When you return the entries, keep every word and mark exactly as it is.
════════════════
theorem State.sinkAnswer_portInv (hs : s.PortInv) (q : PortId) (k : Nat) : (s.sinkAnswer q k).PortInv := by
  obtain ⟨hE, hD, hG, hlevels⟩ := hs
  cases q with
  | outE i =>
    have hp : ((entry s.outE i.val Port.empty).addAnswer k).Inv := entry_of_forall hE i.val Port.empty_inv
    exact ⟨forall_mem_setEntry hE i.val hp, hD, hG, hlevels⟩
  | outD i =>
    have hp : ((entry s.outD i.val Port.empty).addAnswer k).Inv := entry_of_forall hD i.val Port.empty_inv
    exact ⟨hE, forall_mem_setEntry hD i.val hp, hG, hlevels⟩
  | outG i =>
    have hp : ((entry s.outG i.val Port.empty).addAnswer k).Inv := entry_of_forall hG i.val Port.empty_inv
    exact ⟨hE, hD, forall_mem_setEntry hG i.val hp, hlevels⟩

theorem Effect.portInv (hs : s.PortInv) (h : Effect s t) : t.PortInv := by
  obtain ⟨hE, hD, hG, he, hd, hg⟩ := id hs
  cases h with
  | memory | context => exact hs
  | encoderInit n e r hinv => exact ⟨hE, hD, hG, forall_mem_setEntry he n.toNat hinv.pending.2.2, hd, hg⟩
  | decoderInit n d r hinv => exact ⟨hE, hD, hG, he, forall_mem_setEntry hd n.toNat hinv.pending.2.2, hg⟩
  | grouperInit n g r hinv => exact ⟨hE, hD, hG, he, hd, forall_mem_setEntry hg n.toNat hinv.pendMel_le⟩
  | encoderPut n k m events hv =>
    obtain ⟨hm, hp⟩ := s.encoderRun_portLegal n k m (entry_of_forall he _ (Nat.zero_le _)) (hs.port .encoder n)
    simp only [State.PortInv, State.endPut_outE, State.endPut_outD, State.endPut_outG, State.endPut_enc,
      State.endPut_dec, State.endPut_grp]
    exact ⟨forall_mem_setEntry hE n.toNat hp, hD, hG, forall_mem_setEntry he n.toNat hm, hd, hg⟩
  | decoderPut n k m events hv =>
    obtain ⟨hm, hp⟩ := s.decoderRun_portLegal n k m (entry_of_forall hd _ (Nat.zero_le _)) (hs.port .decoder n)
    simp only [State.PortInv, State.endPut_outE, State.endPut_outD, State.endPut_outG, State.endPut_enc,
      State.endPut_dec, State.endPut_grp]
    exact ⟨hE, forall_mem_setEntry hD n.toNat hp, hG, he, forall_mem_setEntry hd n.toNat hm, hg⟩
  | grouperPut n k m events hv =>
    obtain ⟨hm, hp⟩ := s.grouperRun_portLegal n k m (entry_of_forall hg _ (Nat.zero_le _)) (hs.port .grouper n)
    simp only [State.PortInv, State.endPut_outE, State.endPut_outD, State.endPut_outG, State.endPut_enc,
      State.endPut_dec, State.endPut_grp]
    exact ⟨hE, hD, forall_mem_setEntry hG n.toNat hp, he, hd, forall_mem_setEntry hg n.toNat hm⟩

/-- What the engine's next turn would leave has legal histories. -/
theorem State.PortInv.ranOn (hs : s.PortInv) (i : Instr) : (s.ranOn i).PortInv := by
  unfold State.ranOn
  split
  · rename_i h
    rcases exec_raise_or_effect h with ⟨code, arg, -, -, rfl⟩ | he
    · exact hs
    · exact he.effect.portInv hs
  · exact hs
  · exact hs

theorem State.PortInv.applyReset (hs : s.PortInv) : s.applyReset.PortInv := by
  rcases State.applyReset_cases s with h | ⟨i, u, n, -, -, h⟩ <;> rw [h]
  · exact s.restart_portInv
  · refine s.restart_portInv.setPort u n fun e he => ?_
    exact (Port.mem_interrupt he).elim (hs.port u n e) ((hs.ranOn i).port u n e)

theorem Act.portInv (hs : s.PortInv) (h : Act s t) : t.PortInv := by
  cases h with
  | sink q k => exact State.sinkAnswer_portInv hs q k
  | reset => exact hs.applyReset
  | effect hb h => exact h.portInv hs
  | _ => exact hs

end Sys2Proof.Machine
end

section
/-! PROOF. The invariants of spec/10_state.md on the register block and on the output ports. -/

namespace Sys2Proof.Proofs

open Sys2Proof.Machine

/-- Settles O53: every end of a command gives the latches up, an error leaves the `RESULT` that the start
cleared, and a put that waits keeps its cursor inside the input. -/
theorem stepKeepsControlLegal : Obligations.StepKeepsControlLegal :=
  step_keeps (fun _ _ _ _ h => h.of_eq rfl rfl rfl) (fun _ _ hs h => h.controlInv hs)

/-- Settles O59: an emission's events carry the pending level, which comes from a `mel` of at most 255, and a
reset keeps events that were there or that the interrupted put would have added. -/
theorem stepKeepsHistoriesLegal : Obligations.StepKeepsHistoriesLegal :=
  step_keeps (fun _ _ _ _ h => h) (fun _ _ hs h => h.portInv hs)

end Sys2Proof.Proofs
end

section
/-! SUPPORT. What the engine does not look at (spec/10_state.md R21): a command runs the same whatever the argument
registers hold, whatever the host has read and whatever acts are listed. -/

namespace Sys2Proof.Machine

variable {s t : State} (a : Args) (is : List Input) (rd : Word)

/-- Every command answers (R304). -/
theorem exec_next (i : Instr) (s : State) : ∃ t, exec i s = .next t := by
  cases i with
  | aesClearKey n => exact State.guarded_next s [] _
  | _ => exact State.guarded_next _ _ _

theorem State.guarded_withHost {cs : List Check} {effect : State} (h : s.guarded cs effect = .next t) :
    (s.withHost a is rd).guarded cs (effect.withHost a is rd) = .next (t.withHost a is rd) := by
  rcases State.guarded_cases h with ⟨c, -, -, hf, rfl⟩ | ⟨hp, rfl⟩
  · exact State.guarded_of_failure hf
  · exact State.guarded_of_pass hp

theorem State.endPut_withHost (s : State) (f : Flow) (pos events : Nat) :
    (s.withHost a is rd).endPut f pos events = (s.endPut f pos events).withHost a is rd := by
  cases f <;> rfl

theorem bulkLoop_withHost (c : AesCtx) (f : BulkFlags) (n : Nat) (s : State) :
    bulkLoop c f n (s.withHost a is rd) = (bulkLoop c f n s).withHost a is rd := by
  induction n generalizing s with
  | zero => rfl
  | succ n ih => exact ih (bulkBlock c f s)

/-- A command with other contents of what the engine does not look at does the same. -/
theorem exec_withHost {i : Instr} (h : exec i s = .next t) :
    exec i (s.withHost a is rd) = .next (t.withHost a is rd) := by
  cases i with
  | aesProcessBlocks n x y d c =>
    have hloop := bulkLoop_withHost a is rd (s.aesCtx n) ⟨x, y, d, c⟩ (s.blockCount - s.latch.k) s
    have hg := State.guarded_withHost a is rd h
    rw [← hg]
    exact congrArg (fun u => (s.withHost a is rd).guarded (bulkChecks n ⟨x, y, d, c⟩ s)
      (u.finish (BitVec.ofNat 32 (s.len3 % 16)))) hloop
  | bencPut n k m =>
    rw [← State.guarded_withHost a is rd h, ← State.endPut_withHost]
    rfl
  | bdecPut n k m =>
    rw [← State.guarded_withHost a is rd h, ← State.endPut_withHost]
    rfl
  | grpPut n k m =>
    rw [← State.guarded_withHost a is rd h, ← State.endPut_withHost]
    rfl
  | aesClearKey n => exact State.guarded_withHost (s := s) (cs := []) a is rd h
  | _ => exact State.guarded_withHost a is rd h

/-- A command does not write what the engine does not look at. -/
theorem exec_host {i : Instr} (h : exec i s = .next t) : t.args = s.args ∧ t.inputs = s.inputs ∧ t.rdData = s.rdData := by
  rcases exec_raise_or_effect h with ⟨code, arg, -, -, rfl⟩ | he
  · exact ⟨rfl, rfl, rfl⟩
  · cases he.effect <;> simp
════════════════
• **PROBLEM SOLUTION**
theorem State.sinkAnswer_portInv (hs : s.PortInv) (q : PortId) (k : Nat) : (s.sinkAnswer q k).PortInv := by
  obtain ⟨hE, hD, hG, hlevels⟩ := hs
  cases q with
  | outE i =>
    have hp : ((entry s.outE i.val Port.empty).addAnswer k).Inv := entry_of_forall hE i.val Port.empty_inv
    exact ⟨forall_mem_setEntry hE i.val hp, hD, hG, hlevels⟩
  | outD i =>
    have hp : ((entry s.outD i.val Port.empty).addAnswer k).Inv := entry_of_forall hD i.val Port.empty_inv
    exact ⟨hE, forall_mem_setEntry hD i.val hp, hG, hlevels⟩
  | outG i =>
    have hp : ((entry s.outG i.val Port.empty).addAnswer k).Inv := entry_of_forall hG i.val Port.empty_inv
    exact ⟨hE, hD, forall_mem_setEntry hG i.val hp, hlevels⟩

theorem Effect.portInv (hs : s.PortInv) (h : Effect s t) : t.PortInv := by
  obtain ⟨hE, hD, hG, he, hd, hg⟩ := id hs
  cases h with
  | memory | context => exact hs
  | encoderInit n e r hinv => exact ⟨hE, hD, hG, forall_mem_setEntry he n.toNat hinv.pending.2.2, hd, hg⟩
  | decoderInit n d r hinv => exact ⟨hE, hD, hG, he, forall_mem_setEntry hd n.toNat hinv.pending.2.2, hg⟩
  | grouperInit n g r hinv => exact ⟨hE, hD, hG, he, hd, forall_mem_setEntry hg n.toNat hinv.pendMel_le⟩
  | encoderPut n k m events hv =>
    obtain ⟨hm, hp⟩ := s.encoderRun_portLegal n k m (entry_of_forall he _ (Nat.zero_le _)) (hs.port .encoder n)
    simp only [State.PortInv, State.endPut_outE, State.endPut_outD, State.endPut_outG, State.endPut_enc,
      State.endPut_dec, State.endPut_grp]
    exact ⟨forall_mem_setEntry hE n.toNat hp, hD, hG, forall_mem_setEntry he n.toNat hm, hd, hg⟩
  | decoderPut n k m events hv =>
    obtain ⟨hm, hp⟩ := s.decoderRun_portLegal n k m (entry_of_forall hd _ (Nat.zero_le _)) (hs.port .decoder n)
    simp only [State.PortInv, State.endPut_outE, State.endPut_outD, State.endPut_outG, State.endPut_enc,
      State.endPut_dec, State.endPut_grp]
    exact ⟨hE, forall_mem_setEntry hD n.toNat hp, hG, he, forall_mem_setEntry hd n.toNat hm, hg⟩
  | grouperPut n k m events hv =>
    obtain ⟨hm, hp⟩ := s.grouperRun_portLegal n k m (entry_of_forall hg _ (Nat.zero_le _)) (hs.port .grouper n)
    simp only [State.PortInv, State.endPut_outE, State.endPut_outD, State.endPut_outG, State.endPut_enc,
      State.endPut_dec, State.endPut_grp]
    exact ⟨hE, hD, forall_mem_setEntry hG n.toNat hp, he, hd, forall_mem_setEntry hg n.toNat hm⟩

/-- What the engine's next turn would leave has legal histories. -/
theorem State.PortInv.ranOn (hs : s.PortInv) (i : Instr) : (s.ranOn i).PortInv := by
  unfold State.ranOn
  split
  · rename_i h
    rcases exec_raise_or_effect h with ⟨code, arg, -, -, rfl⟩ | he
    · exact hs
    · exact he.effect.portInv hs
  · exact hs
  · exact hs

theorem State.PortInv.applyReset (hs : s.PortInv) : s.applyReset.PortInv := by
  rcases State.applyReset_cases s with h | ⟨i, u, n, -, -, h⟩ <;> rw [h]
  · exact s.restart_portInv
  · refine s.restart_portInv.setPort u n fun e he => ?_
    exact (Port.mem_interrupt he).elim (hs.port u n e) ((hs.ranOn i).port u n e)

theorem Act.portInv (hs : s.PortInv) (h : Act s t) : t.PortInv := by
  cases h with
  | sink q k => exact State.sinkAnswer_portInv hs q k
  | reset => exact hs.applyReset
  | effect hb h => exact h.portInv hs
  | _ => exact hs

end Sys2Proof.Machine
end

section
/-! PROOF. The invariants of spec/10_state.md on the register block and on the output ports. -/

namespace Sys2Proof.Proofs

open Sys2Proof.Machine

/-- Settles O53: every end of a command gives the latches up, an error leaves the `RESULT` that the start
cleared, and a put that waits keeps its cursor inside the input. -/
theorem stepKeepsControlLegal : Obligations.StepKeepsControlLegal :=
  step_keeps (fun _ _ _ _ h => h.of_eq rfl rfl rfl) (fun _ _ hs h => h.controlInv hs)

/-- Settles O59: an emission's events carry the pending level, which comes from a `mel` of at most 255, and a
reset keeps events that were there or that the interrupted put would have added. -/
theorem stepKeepsHistoriesLegal : Obligations.StepKeepsHistoriesLegal :=
  step_keeps (fun _ _ _ _ h => h) (fun _ _ hs h => h.portInv hs)

end Sys2Proof.Proofs
end

section
/-! SUPPORT. What the engine does not look at (spec/10_state.md R21): a command runs the same whatever the argument
registers hold, whatever the host has read and whatever acts are listed. -/

namespace Sys2Proof.Machine

variable {s t : State} (a : Args) (is : List Input) (rd : Word)

/-- Every command answers (R304). -/
theorem exec_next (i : Instr) (s : State) : ∃ t, exec i s = .next t := by
  cases i with
  | aesClearKey n => exact State.guarded_next s [] _
  | _ => exact State.guarded_next _ _ _

theorem State.guarded_withHost {cs : List Check} {effect : State} (h : s.guarded cs effect = .next t) :
    (s.withHost a is rd).guarded cs (effect.withHost a is rd) = .next (t.withHost a is rd) := by
  rcases State.guarded_cases h with ⟨c, -, -, hf, rfl⟩ | ⟨hp, rfl⟩
  · exact State.guarded_of_failure hf
  · exact State.guarded_of_pass hp

theorem State.endPut_withHost (s : State) (f : Flow) (pos events : Nat) :
    (s.withHost a is rd).endPut f pos events = (s.endPut f pos events).withHost a is rd := by
  cases f <;> rfl

theorem bulkLoop_withHost (c : AesCtx) (f : BulkFlags) (n : Nat) (s : State) :
    bulkLoop c f n (s.withHost a is rd) = (bulkLoop c f n s).withHost a is rd := by
  induction n generalizing s with
  | zero => rfl
  | succ n ih => exact ih (bulkBlock c f s)

/-- A command with other contents of what the engine does not look at does the same. -/
theorem exec_withHost {i : Instr} (h : exec i s = .next t) :
    exec i (s.withHost a is rd) = .next (t.withHost a is rd) := by
  cases i with
  | aesProcessBlocks n x y d c =>
    have hloop := bulkLoop_withHost a is rd (s.aesCtx n) ⟨x, y, d, c⟩ (s.blockCount - s.latch.k) s
    have hg := State.guarded_withHost a is rd h
    rw [← hg]
    exact congrArg (fun u => (s.withHost a is rd).guarded (bulkChecks n ⟨x, y, d, c⟩ s)
      (u.finish (BitVec.ofNat 32 (s.len3 % 16)))) hloop
  | bencPut n k m =>
    rw [← State.guarded_withHost a is rd h, ← State.endPut_withHost]
    rfl
  | bdecPut n k m =>
    rw [← State.guarded_withHost a is rd h, ← State.endPut_withHost]
    rfl
  | grpPut n k m =>
    rw [← State.guarded_withHost a is rd h, ← State.endPut_withHost]
    rfl
  | aesClearKey n => exact State.guarded_withHost (s := s) (cs := []) a is rd h
  | _ => exact State.guarded_withHost a is rd h

/-- A command does not write what the engine does not look at. -/
theorem exec_host {i : Instr} (h : exec i s = .next t) : t.args = s.args ∧ t.inputs = s.inputs ∧ t.rdData = s.rdData := by
  rcases exec_raise_or_effect h with ⟨code, arg, -, -, rfl⟩ | he
  · exact ⟨rfl, rfl, rfl⟩
  · cases he.effect <;> simp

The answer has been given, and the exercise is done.